Я глянула вниз и увидела мягкий ковер ромашкового поля. Бело-желтые ромашки чуть вздрагивали от легкого ветерка, поворачивая свои макушки к солнышку. Казалось, что они совершают какие-то замысловатые танцевальные «па». Вокруг ромашкового поля стояли молодые березки и перешептывались, шелестя свежими, только что распустившимися листочками.

Птицы выводили фантастические рулады, а воздух был пропитан таким густым весенним ароматом, что у меня закружилась голова, и я выдохнула:

– Это все не реально!

– Это все более чем реально, – спокойно проговорил он. – Мало того, мы с вами можем обладать этой красотой, если захотим.

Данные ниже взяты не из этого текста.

/-- SHARE makes a READY seat of a running section that owns a source its EXPLICIT presenter and answers with
the seat, the source and its present flag; it is refused RANGE for a seat above 47 and, from a chair port,
for one outside its section; then WRONG_STATE where the section does not run or the seat is not READY,
NOT_FOUND where the seat owns no source. UNSHARE removes an EXPLICIT presenter, with the fallback of R136,
leaves any other as it is, and answers with the presenter then (R137, R138). From the MDP both take any
section, from a chair port its own. UNSHARE of another section from a chair port, or of a number above 1
from the MDP, is refused RANGE; so is, by the model's choice, a MERGED section B from the lead port
(assumption 44). A source is owned by the lowest seat whose effective share input it is (R134); the fallback
is, with presenter follows speaker on, the source owner of the section that is ACTIVE with the newest stamp,
of equal stamps the higher seat, with origin FOLLOW, and otherwise none (R136, R64). Every step from a floor
in form keeps a presenter a READY seat of its section that owns a source, in a section that runs (R135,
R136). -/
def Obligations.ShareAndUnshare : Prop :=
  (∀ (p : Port) (x : Sect) (s : State) (payload : List Byte), s.takesFrom p → payload.length = 1 →
     (s.commanded p = some x ∨ p = .mdp) →
     let u := if p = .mdp then s else s.retriggerIdle x
     ((∀ i, seatOf? (byteAt payload 0) = some i → p ≠ .mdp ∧ s.sectionOf i ≠ x) →
       exec (.share p payload) s = .next (u.answers p 0x2E 1 .range [])) ∧
     (∀ i, seatOf? (byteAt payload 0) = some i → s.sectionOf i = x →
       ((s.sect x).state.running = false ∨ (s.seat i).presence ≠ .ready →
         exec (.share p payload) s = .next (u.answers p 0x2E 1 .wrongState [])) ∧
       ((s.sect x).state.running = true → (s.seat i).presence = .ready →
         (s.ownsSource i = none → exec (.share p payload) s = .next (u.answers p 0x2E 1 .notFound [])) ∧
         ∀ n, s.ownsSource i = some n → ∃ t, exec (.share p payload) s = .next t ∧
           t.bare = ((u.answers p 0x2E 1 .ok (enc8 i.val ++ enc8 n.val ++ encFlag s.present[n])).modSect x
             fun r => { r with presenter := some (i, .explicit) }).bare)) ∧
     ((if p = .mdp then 1 < byteAt payload 0 else sectOf? (byteAt payload 0) ≠ some x) →
       exec (.unshare p payload) s = .next (u.answers p 0x2F 1 .range [])) ∧
     (sectOf? (byteAt payload 0) = some x →
       ((s.sect x).state.running = false →
         exec (.unshare p payload) s = .next (u.answers p 0x2F 1 .wrongState [])) ∧
       ((s.sect x).state.running = true →
         let kept := match (s.sect x).presenter with
           | some (_, .explicit) => s.fallbackPresenter x
           | other => other
         ∃ t, exec (.unshare p payload) s = .next t ∧
           t.bare = ((u.answers p 0x2F 1 .ok (encPresenter kept)).modSect x fun r =>
             { r with presenter := kept }).bare))) ∧
  (∀ (s : State) (x : Sect),
     let share (i : Seat) : Option Nat :=
       match (s.seat i).part.bind fun q => q.share with
       | some m => some m
       | none => (s.seat i).map.share
     let owns (i : Seat) (n : Fin 8) : Prop := share i = some n.val ∧ ∀ h, h < i → share h ≠ some n.val
     let stamp (i : Seat) : Nat := (s.seat i).stamp.getD 0
     let fits (i : Seat) : Prop := s.sectionOf i = x ∧ (s.seat i).mic = .active ∧ ∃ n, owns i n
     (∀ i n, s.ownsSource i = some n ↔ owns i n) ∧
     ((s.sect x).settings.follows = false ∨ (∀ i, ¬ fits i) → s.fallbackPresenter x = none) ∧
     ((s.sect x).settings.follows = true → ∀ i, fits i →
       (∀ j, fits j → j ≠ i → stamp j < stamp i ∨ stamp j = stamp i ∧ j < i) →
       s.fallbackPresenter x = some (i, .follow))) ∧
  ∀ s t : State, FloorFits s → PresentersFit s → step s = .next t → PresentersFit t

Он немного помолчал, потом назидательным тоном проговорил:

– У людей всегда есть право выбора. Всегда! Просто зачастую они принимают неправильные решения, идут не туда, куда надо.

Он смотрел на меня и улыбался. Я понимала, что вижу его впервые, и мысленно задала себе массу вопросов: «Почему я оказалась с незнакомцем на этой странной темной лестнице, ведущей в небо? Кто он такой? Что ему от меня надо?» Но страха в душе не было, и я рассматривала незнакомца с нескрываемым любопытством.

Передо мной стоял высокий, широкоплечий молодой человек. Его темно-русые, волнистые волосы были аккуратно подстрижены. Загорелое широкоскулое лицо. Прямой нос со слегка расширенными ноздрями. В мягкой бороде прятались улыбающиеся губы. А в больших карих глазах, обрамленных темными, длинными ресницами, отражались березы, ромашки, солнце и еще что-то знакомое и родное.

– Вы будете моим мужем! – радостно выпалила я, глядя незнакомцу в то место в бороде, где прятались улыбающиеся губы.

Борода зашевелилась, обнажив белые ровные зубы. Губы вытянулись в трубочку, выпуская наружу слова:

– Вы, верно, шутите?

– Нет, я говорю вполне серьезно.

– Тогда позвольте вас спросить: разве вы не боитесь испытаний? – его голос звучал сразу и снаружи и внутри меня, обволакивая все мое существо сладковатой истомой.

– Испытаний, – машинально повторила я, совершенно не желая думать ни о чем. Мне просто хотелось слушать его голос, смотреть, как шевелится борода, обнажая белоснежные зубы, а губы выпускают наружу слова.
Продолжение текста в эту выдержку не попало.